Tomcat classloader

I am using Tomcat for deploying my Java Web and Web Service applications for over 10 years now (yes, since the early 3.x versions). In the early days mostly for Struts applications and today for applications based on the Spring Framework (Spring MVC, Spring WebServices, Grails, …). In many of the projects I am consulting, we are using Tomcat in development and production environments too but the topic of this post has only been a discussion within the last few months, in one project.

The customer just started using Tomcat for some applications in production, instead of their default environment WebSphere. I think coming from WebSphere and doing a lot of J2EE applications with EJB is one of the reasons for their idea of putting a lot of dependencies into the library folders of the Tomcat, instead of putting them into the WAR file of the application.

In all of my other projects we are always putting all the required dependencies of an application into its WAR file, so that they are put into the WEB-INF/lib folder of the application. The only things I put in the Tomcat/lib folder are the JAR files for JDBC connections managed by tomcat. This allows me to use different versions of the dependencies in different applications deployed in the same Tomcat (e.g. Spring 2.5 and Spring 3 or JAX-WS 2.1 and JAX-WS 2.2).

Another benefit of the fat WAR file is, that the behavior of the application is more consistent. Putting it into different Tomcat installations in development, test or production environments has the same result.

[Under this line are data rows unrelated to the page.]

/-! ### modReq -/

@[simp] theorem State.modReq_pending (s : State) (tag : Nat) (f : Req → Req) : (s.modReq tag f).pending = s.pending := rfl
@[simp] theorem State.modReq_out (s : State) (tag : Nat) (f : Req → Req) : (s.modReq tag f).out = s.out := rfl
@[simp] theorem State.modReq_fresh (s : State) (tag : Nat) (f : Req → Req) : (s.modReq tag f).fresh = s.fresh := rfl
@[simp] theorem State.modReq_glb (s : State) (tag : Nat) (f : Req → Req) : (s.modReq tag f).glb = s.glb := rfl
@[simp] theorem State.modReq_cmds (s : State) (tag : Nat) (f : Req → Req) : (s.modReq tag f).cmds = s.cmds := rfl
@[simp] theorem State.modReq_mbx (s : State) (tag : Nat) (f : Req → Req) : (s.modReq tag f).mbx = s.mbx := rfl
@[simp] theorem State.modReq_pins (s : State) (tag : Nat) (f : Req → Req) : (s.modReq tag f).pins = s.pins := rfl
@[simp] theorem State.modReq_clk (s : State) (tag : Nat) (f : Req → Req) : (s.modReq tag f).clk = s.clk := rfl
@[simp] theorem State.modReq_fuse (s : State) (tag : Nat) (f : Req → Req) : (s.modReq tag f).fuse = s.fuse := rfl
@[simp] theorem State.modReq_lse (s : State) (tag : Nat) (f : Req → Req) : (s.modReq tag f).lse = s.lse := rfl
@[simp] theorem State.modReq_own (s : State) (tag : Nat) (f : Req → Req) : (s.modReq tag f).own = s.own := rfl
@[simp] theorem State.modReq_flt (s : State) (tag : Nat) (f : Req → Req) : (s.modReq tag f).flt = s.flt := rfl
@[simp] theorem State.modReq_ctx (s : State) (tag : Nat) (f : Req → Req) : (s.modReq tag f).ctx = s.ctx := rfl
@[simp] theorem State.modReq_slots (s : State) (tag : Nat) (f : Req → Req) : (s.modReq tag f).slots = s.slots := rfl
@[simp] theorem State.modReq_seams (s : State) (tag : Nat) (f : Req → Req) : (s.modReq tag f).seams = s.seams := rfl
@[simp] theorem State.modReq_budget (s : State) (tag : Nat) (f : Req → Req) : (s.modReq tag f).budget = s.budget := rfl
@[simp] theorem State.modReq_shafts (s : State) (tag : Nat) (f : Req → Req) : (s.modReq tag f).shafts = s.shafts := rfl
@[simp] theorem State.modReq_clus (s : State) (tag : Nat) (f : Req → Req) : (s.modReq tag f).clus = s.clus := rfl
@[simp] theorem State.modReq_hz (s : State) (tag : Nat) (f : Req → Req) : (s.modReq tag f).hz = s.hz := rfl
@[simp] theorem State.modReq_ins (s : State) (tag : Nat) (f : Req → Req) : (s.modReq tag f).ins = s.ins := rfl
@[simp] theorem State.modReq_sites (s : State) (tag : Nat) (f : Req → Req) : (s.modReq tag f).sites = s.sites := rfl
@[simp] theorem State.modReq_sio (s : State) (tag : Nat) (f : Req → Req) : (s.modReq tag f).sio = s.sio := rfl
@[simp] theorem State.modReq_fab (s : State) (tag : Nat) (f : Req → Req) : (s.modReq tag f).fab = s.fab := rfl
@[simp] theorem State.modReq_home (s : State) (tag : Nat) (f : Req → Req) : (s.modReq tag f).home = s.home := rfl
@[simp] theorem State.modReq_cart (s : State) (tag : Nat) (f : Req → Req) : (s.modReq tag f).cart = s.cart := rfl
@[simp] theorem State.modReq_face (s : State) (tag : Nat) (f : Req → Req) : (s.modReq tag f).face = s.face := rfl
@[simp] theorem State.modReq_tal (s : State) (tag : Nat) (f : Req → Req) : (s.modReq tag f).tal = s.tal := rfl
@[simp] theorem State.modReq_wnd (s : State) (tag : Nat) (f : Req → Req) : (s.modReq tag f).wnd = s.wnd := rfl
@[simp] theorem State.modReq_mov (s : State) (tag : Nat) (f : Req → Req) : (s.modReq tag f).mov = s.mov := rfl
@[simp] theorem State.modReq_hst (s : State) (tag : Nat) (f : Req → Req) : (s.modReq tag f).hst = s.hst := rfl
@[simp] theorem State.modReq_vlt (s : State) (tag : Nat) (f : Req → Req) : (s.modReq tag f).vlt = s.vlt := rfl
@[simp] theorem State.modReq_obs (s : State) (tag : Nat) (f : Req → Req) : (s.modReq tag f).obs = s.obs := rfl

/-! ### modCart -/

@[simp] theorem State.modCart_pending (s : State) (id : Nat) (f : Cart → Cart) : (s.modCart id f).pending = s.pending := rfl
@[simp] theorem State.modCart_out (s : State) (id : Nat) (f : Cart → Cart) : (s.modCart id f).out = s.out := rfl
@[simp] theorem State.modCart_fresh (s : State) (id : Nat) (f : Cart → Cart) : (s.modCart id f).fresh = s.fresh := rfl
@[simp] theorem State.modCart_glb (s : State) (id : Nat) (f : Cart → Cart) : (s.modCart id f).glb = s.glb := rfl
@[simp] theorem State.modCart_cmds (s : State) (id : Nat) (f : Cart → Cart) : (s.modCart id f).cmds = s.cmds := rfl
@[simp] theorem State.modCart_mbx (s : State) (id : Nat) (f : Cart → Cart) : (s.modCart id f).mbx = s.mbx := rfl
@[simp] theorem State.modCart_pins (s : State) (id : Nat) (f : Cart → Cart) : (s.modCart id f).pins = s.pins := rfl
@[simp] theorem State.modCart_clk (s : State) (id : Nat) (f : Cart → Cart) : (s.modCart id f).clk = s.clk := rfl
@[simp] theorem State.modCart_fuse (s : State) (id : Nat) (f : Cart → Cart) : (s.modCart id f).fuse = s.fuse := rfl
@[simp] theorem State.modCart_lse (s : State) (id : Nat) (f : Cart → Cart) : (s.modCart id f).lse = s.lse := rfl
@[simp] theorem State.modCart_own (s : State) (id : Nat) (f : Cart → Cart) : (s.modCart id f).own = s.own := rfl
@[simp] theorem State.modCart_flt (s : State) (id : Nat) (f : Cart → Cart) : (s.modCart id f).flt = s.flt := rfl
@[simp] theorem State.modCart_ctx (s : State) (id : Nat) (f : Cart → Cart) : (s.modCart id f).ctx = s.ctx := rfl
@[simp] theorem State.modCart_slots (s : State) (id : Nat) (f : Cart → Cart) : (s.modCart id f).slots = s.slots := rfl
@[simp] theorem State.modCart_seams (s : State) (id : Nat) (f : Cart → Cart) : (s.modCart id f).seams = s.seams := rfl
@[simp] theorem State.modCart_budget (s : State) (id : Nat) (f : Cart → Cart) : (s.modCart id f).budget = s.budget := rfl
@[simp] theorem State.modCart_shafts (s : State) (id : Nat) (f : Cart → Cart) : (s.modCart id f).shafts = s.shafts := rfl
@[simp] theorem State.modCart_clus (s : State) (id : Nat) (f : Cart → Cart) : (s.modCart id f).clus = s.clus := rfl
@[simp] theorem State.modCart_hz (s : State) (id : Nat) (f : Cart → Cart) : (s.modCart id f).hz = s.hz := rfl
@[simp] theorem State.modCart_ins (s : State) (id : Nat) (f : Cart → Cart) : (s.modCart id f).ins = s.ins := rfl
@[simp] theorem State.modCart_sites (s : State) (id : Nat) (f : Cart → Cart) : (s.modCart id f).sites = s.sites := rfl
@[simp] theorem State.modCart_sio (s : State) (id : Nat) (f : Cart → Cart) : (s.modCart id f).sio = s.sio := rfl
@[simp] theorem State.modCart_fab (s : State) (id : Nat) (f : Cart → Cart) : (s.modCart id f).fab = s.fab := rfl
@[simp] theorem State.modCart_req (s : State) (id : Nat) (f : Cart → Cart) : (s.modCart id f).req = s.req := rfl
@[simp] theorem State.modCart_home (s : State) (id : Nat) (f : Cart → Cart) : (s.modCart id f).home = s.home := rfl
@[simp] theorem State.modCart_face (s : State) (id : Nat) (f : Cart → Cart) : (s.modCart id f).face = s.face := rfl
@[simp] theorem State.modCart_tal (s : State) (id : Nat) (f : Cart → Cart) : (s.modCart id f).tal = s.tal := rfl
@[simp] theorem State.modCart_wnd (s : State) (id : Nat) (f : Cart → Cart) : (s.modCart id f).wnd = s.wnd := rfl
@[simp] theorem State.modCart_mov (s : State) (id : Nat) (f : Cart → Cart) : (s.modCart id f).mov = s.mov := rfl
@[simp] theorem State.modCart_hst (s : State) (id : Nat) (f : Cart → Cart) : (s.modCart id f).hst = s.hst := rfl
@[simp] theorem State.modCart_vlt (s : State) (id : Nat) (f : Cart → Cart) : (s.modCart id f).vlt = s.vlt := rfl
@[simp] theorem State.modCart_obs (s : State) (id : Nat) (f : Cart → Cart) : (s.modCart id f).obs = s.obs := rfl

This is also true for development: a new team member just has to download the default Tomcat distribution, fetch the application from the SCM system and start it up. All the required dependencies will be fetched via maven or ivy and put into the application. Requiring developers to put something into their local Tomcat installation (or even worse into their JDK) leads to different development environments across the team and issues that are very hard to track.

To support my arguments I did some research and found this article about Understanding The Tomcat Classpath from MuleSoft. MuleSoft provides a great Tomcat Enterprise Server named tcat with many management and monitoring features. In the article they discuss common problems and solutions for Tomcat classpath problems and provide tips and best practice advices. Their best practice advice is:

  • Avoid loading libraries and packages other than the standard ones distributed with Tomcat using the Commons Loader. This can cause compatibility errors. If you need to share a single library or package between multiple applications, create “shared/lib” and “shared/classes” directories and configure them under the Shared loader in catalina.properties
  • An exception to this rule is any common third party shared library, such as a JDBC driver. These should be placed directly into $CATALINA_HOME/lib
  • When possible, it is a good idea to use Apache Tomcat as recommended by its developers, as this represents conformance to the Servlet specification. If you’re finding that you have to configure classpath rather frequently, you may want to re-think your development process.

Additionally I posted a question on Stackoverflow about Third party libraries best practice in Tomcat. I think the answers pretty much support me in my opinion.